Accertamento fiscale interruttivo della prescrizione contributiva anche per l’INPS (Cass. civ. Sez. Lavoro n. 20381 del 17.06.2026)
Principi di diritto (Massima)
In tema di iscrizione a ruolo dei crediti degli enti previdenziali, l’attività di controllo svolta dall’Agenzia delle Entrate sui dati dichiarati dal contribuente, ai sensi dell’art. 36-bis d.P.R. n. 600/1973, incide sia sul rapporto tributario sia su quello contributivo. Ne consegue che l’avviso di accertamento, ove notificato prima dello spirare del termine di prescrizione, determina l’interruzione della prescrizione anche in favore dell’ente previdenziale creditore. La censura di vizio di motivazione è circoscritta al «minimo costituzionale» di cui all’art. 111, comma 6, Cost., non essendo più ammissibili doglianze di contraddittorietà o insufficienza della motivazione.
Il Fatto
Il lavoratore proponeva opposizione avverso un avviso di addebito relativo a contributi a percentuale nella gestione artigiani per l’anno 2007, scaturenti da un controllo dell’Agenzia delle Entrate che aveva accertato un reddito maggiore rispetto a quello dichiarato. Il Tribunale rigettava l’opposizione e la Corte d’appello confermava la pronuncia, ritenendo infondata l’eccezione di prescrizione.

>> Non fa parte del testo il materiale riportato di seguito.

-- ==== Sys2Proof/Machine/Ports.lean ====
section
/-! DEFINITION. The block as its five sub-blocks and their ports (10_state.md R29, R41 to R46), wired into one datapath. `step` is
the model; that this datapath does what `step` does is a statement of Certificates/Slice0/Obligations.lean. -/

namespace Sys2Proof.Machine

/-! ### Decoder (R41) -/

/-- The outputs of the decoder. -/
structure DecoderOut where
  opcode : BitVec 7
  rd     : RegId
  funct3 : BitVec 3
  rs1    : RegId
  rs2    : RegId
  funct7 : BitVec 7
  immI   : Word
  immS   : Word
  immB   : Word
  format : Format
  op     : Option Mnemonic
  deriving DecidableEq, Repr

/-- The decoder: pure functions of the word (R41), under a setting of HALT_DECODE (R93). -/
def decoderPort (h : HaltDecode) (instr : Word) : DecoderOut :=
  { opcode := opcodeOf instr, rd := rdOf instr, funct3 := funct3Of instr, rs1 := rs1Of instr, rs2 := rs2Of instr,
    funct7 := funct7Of instr, immI := immI instr, immS := immS instr, immB := immB instr, format := formatOf instr,
    op := decodeOp h instr }

/-! ### Control: which instruction uses which port (R28, R29) -/

/-- What a decoded instruction asks of the sub-blocks. -/
structure Control where
  /-- The ALU operation whose result is written, if any. -/
  aluOp    : Option AluOp
  /-- The second ALU operand is the I immediate, not port B (R148). -/
  aluImm   : Bool
  /-- The write port is used (R28). -/
  we       : Bool
  /-- A data read (`lw`). -/
  load     : Bool
  /-- A data write (`sw`). -/
  store    : Bool
  /-- The branch condition, if any (R44). -/
  cond     : Option Cond
  /-- The halt flag is set (R33). -/
  halt     : Bool
  deriving DecidableEq, Repr

/-- No sub-block is used: an unrecognized word (R28, R29). -/
def Control.idle : Control :=
  { aluOp := none, aluImm := false, we := false, load := false, store := false, cond := none, halt := false }

/-- The control signals of each instruction. -/
def control : Option Mnemonic → Control
  | some .add  => { Control.idle with aluOp := some .ADD, we := true }
  | some .sub  => { Control.idle with aluOp := some .SUB, we := true }
  | some .xor  => { Control.idle with aluOp := some .XOR, we := true }
  | some .or   => { Control.idle with aluOp := some .OR, we := true }
  | some .and  => { Control.idle with aluOp := some .AND, we := true }
  | some .sll  => { Control.idle with aluOp := some .SLL, we := true }
  | some .srl  => { Control.idle with aluOp := some .SRL, we := true }
  | some .sra  => { Control.idle with aluOp := some .SRA, we := true }
  | some .addi => { Control.idle with aluOp := some .ADD, aluImm := true, we := true }
  | some .xori => { Control.idle with aluOp := some .XOR, aluImm := true, we := true }
  | some .ori  => { Control.idle with aluOp := some .OR, aluImm := true, we := true }
  | some .andi => { Control.idle with aluOp := some .AND, aluImm := true, we := true }
  | some .lw   => { Control.idle with load := true, we := true }
  | some .sw   => { Control.idle with store := true }
  | some .beq  => { Control.idle with cond := some .EQ }
  | some .bne  => { Control.idle with cond := some .NE }
  | some .blt  => { Control.idle with cond := some .LTU }
  | some .bge  => { Control.idle with cond := some .GEU }
  | some .ebreak => { Control.idle with halt := true }
  | none       => Control.idle

/-! ### Register file (R42) -/

/-- Read port A or B (R42). -/
def readPort (x : Vector Word 32) (ra : RegId) : Word := x[ra.toNat]

/-- Write port W (R42): at the end of a step with `we = 1`. -/
def writePort (x : Vector Word 32) (we : Bool) (wa : RegId) (wd : Word) : Vector Word 32 :=
  if we then x.set wa.toNat wd else x

/-! ### ALU (R43) -/

/-- The outputs of the ALU; `y` is absent when `shift_fault` is 1, where the spec gives no `y` (notes/assumptions/22.md). -/
structure AluOut where
  y          : Option Word
  shiftFault : Bool
  deriving DecidableEq, Repr

/-- The ALU (R43, R135). -/
def aluPort (g : ShiftGe32) (op : AluOp) (a b : Word) : AluOut :=
  match alu g op a b with
  | .ok y    => { y := some y, shiftFault := false }
  | .error _ => { y := none, shiftFault := true }

/-! ### PC sequencer (R45) -/

/-- The inputs of the sequencer; `raised` says that the execute phase of this step raises a fault (R126, second row). -/
structure SequencerIn where
  pc       : Word
  halt     : Bool
  fault    : Option Fault
  raised   : Bool
  isBranch : Bool
  cmp      : Bool
  immB     : Word
  memSize  : Nat
  deriving DecidableEq, Repr

/-- The outputs of the sequencer. -/
structure SequencerOut where
  fetchEnable : Bool
  pcNext      : Word
  progressed  : Bool
  deriving DecidableEq, Repr

/-- `fetch_enable`: the guard of R120. -/
def sequencerEnable (pc : Word) (halt : Bool) (fault : Option Fault) (memSize : Nat) : Bool :=
  fault.isNone && !halt && decide (pc.toNat + 4 ≤ memSize)

/-- The sequencer as the table of R126 gives it, with the net effect of the branch pre-compensation. -/
def sequencerPort (i : SequencerIn) : SequencerOut :=
  { fetchEnable := sequencerEnable i.pc i.halt i.fault i.memSize
    pcNext :=
      if !sequencerEnable i.pc i.halt i.fault i.memSize then i.pc
      else if i.raised then i.pc
      else if i.isBranch && i.cmp && decide (i.immB.toNat % 4 = 0) then i.pc + i.immB
      else i.pc + 4
    progressed := sequencerEnable i.pc i.halt i.fault i.memSize && !i.raised }

/-! ### Memory ports (R46) -/

/-- Whether the data port's address is in the array (R60). -/
def dataInRange (memSize : Nat) (ea : Word) : Bool := decide (ea.toNat + 4 ≤ memSize)

/-! ### The datapath -/

/-- One step of the wired sub-blocks: the state at its end and `progressed` (R45). All reads are of the state at the start (R15);
at most one register write and one data access happen (R28, R46). -/
def datapathStep (s : State) : State × Bool :=
  let d := decoderPort s.cfg.haltDecode (s.mem.readWord s.pc.toNat)
  let c := control d.op
  let a := readPort s.x d.rs1
  let b := readPort s.x d.rs2
  let r := c.aluOp.map fun op => aluPort s.cfg.shiftGe32 op a (if c.aluImm then d.immI else b)
  let ea := a + (if c.store then d.immS else d.immI)
  let raised : Option Fault :=
    if (r.map AluOut.shiftFault).getD false then some .shiftOutOfRange
    else if (c.load || c.store) && !dataInRange s.cfg.memSize ea then some (.memOutOfRange ea)
    else none
  let q := sequencerPort
    { pc := s.pc, halt := s.halt, fault := s.fault, raised := raised.isSome, isBranch := c.cond.isSome,
      cmp := (c.cond.map fun k => evalCond k a b).getD false, immB := d.immB, memSize := s.cfg.memSize }
  let wd := if c.load then s.mem.readWord ea.toNat else ((r.bind AluOut.y).getD 0)
  if !q.fetchEnable then (s, q.progressed)
  else if raised.isSome then ({ s with fault := raised }, q.progressed)
  else
    ({ x := writePort s.x c.we d.rd wd
       pc := q.pcNext
       halt := s.halt || c.halt
       mem := if c.store then s.mem.writeWord ea.toNat b else s.mem
       info := infoOf s.cfg.haltDecode (s.mem.readWord s.pc.toNat)
       fault := s.fault
       cfg := s.cfg }, q.progressed)

end Sys2Proof.Machine
end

Il ricorrente impugnava la sentenza di secondo grado con due motivi di ricorso per cassazione.
La Motivazione della Corte
La Corte di cassazione ha rilevato che le doglianze sono incentrate sulla questione della prescrizione. Il ricorrente sosteneva che l’avviso di addebito, notificato il 18 marzo 2013, fosse tardivo rispetto alla prescrizione dei contributi per l’anno 2007, negando valenza interruttiva all’accertamento fiscale. La Corte d’appello aveva invece chiarito che il termine era stato validamente interrotto dalla notifica dell’accertamento di ADER, avvenuta il 21 marzo 2011.
Secondo il consolidato orientamento richiamato dal giudice di merito, l’attività di controllo dell’Agenzia delle Entrate sui dati dichiarati comporta che, ove il maggior contributo previdenziale sia accertato prima dello spirare del termine di prescrizione, l’avviso di accertamento produce effetti interruttivi anche in favore dell’INPS. Il Collegio ha confermato tale principio, ritenendo che la notifica dell’accertamento incida sia sul rapporto tributario che su quello contributivo e che il ricorrente non avesse aggredito la ratio decidendi.
I ricorrenti hanno inoltre dedotto che si sarebbe trattato di un accertamento IVA e non di un accertamento di un maggior contributo previdenziale, ma la Corte ha ritenuto la censura inammissibile, poiché non idonea a scalfire il fondamento della motivazione impugnata. La notifica dell’accertamento, infatti, era stata pacificamente effettuata e la sua natura non è stata oggetto di contestazione nei gradi di merito.
Quanto alla dedotta violazione dell’art. 360, comma 1, n. 5, cod. proc. civ., la Corte ha precisato che la censura di deficit motivazionale non è più predicabile a seguito della riformulazione della norma. Il sindacato di legittimità sulla motivazione è ora circoscritto alla verifica del rispetto del «minimo costituzionale» di cui all’art. 111, comma 6, Cost., che ricorre solo in caso di motivazione totalmente mancante, meramente apparente, perplessa od obiettivamente incomprensibile. La doglianza del ricorrente, volta a contestare la valutazione degli elementi oggettivi, non integra tale vizio, sicché risulta inammissibile anche sotto questo profilo.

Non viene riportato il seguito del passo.